-- ==== Sys2Proof/Machine/System.lean ====
section
/-! DEFINITION. System instructions: `break` and `syscall` (45_system.md R195 to R199). -/

namespace Sys2Proof.Machine

/-- `break` (R196): a jump through `x[rd]`; it raises nothing. -/
def execBrk (rd : RegIdx) (s : State) : Host.Outcome State Fault Refusal :=
  jumpTo (s.reg rd) s

/-- `syscall` (R197, R198). On an unknown service the loop still clears `x[0]` (70_reset_and_hazards.md R240). -/
def execSyscall (s : State) : Host.Outcome State Fault Refusal :=
  let n := s.reg s.cfg.syscallNumReg
  let a := s.reg s.cfg.syscallArgReg
  if n = 1 then .next (s.emit (.printInt a)).retire
  else if n = 10 then jumpTo s.cfg.haltPc s
  else if n = 11 then .next (s.emit (.printChar (a.extractLsb' 0 8))).retire
  else
    .next (((s.emit (.unknownSyscallMessage n)).retireTo s.cfg.haltPc).raise
      (.unknownSyscall n s.pc))

end Sys2Proof.Machine
end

********

[Prompt] Set down exactly, and only, the lines from the one containing "(.unknownSyscallMessage n)).retireTo s.cfg.haltPc).raise" through the final line of the entries above.

[Output of the exercise]
    .next (((s.emit (.unknownSyscallMessage n)).retireTo s.cfg.haltPc).raise
      (.unknownSyscall n s.pc))

end Sys2Proof.Machine
end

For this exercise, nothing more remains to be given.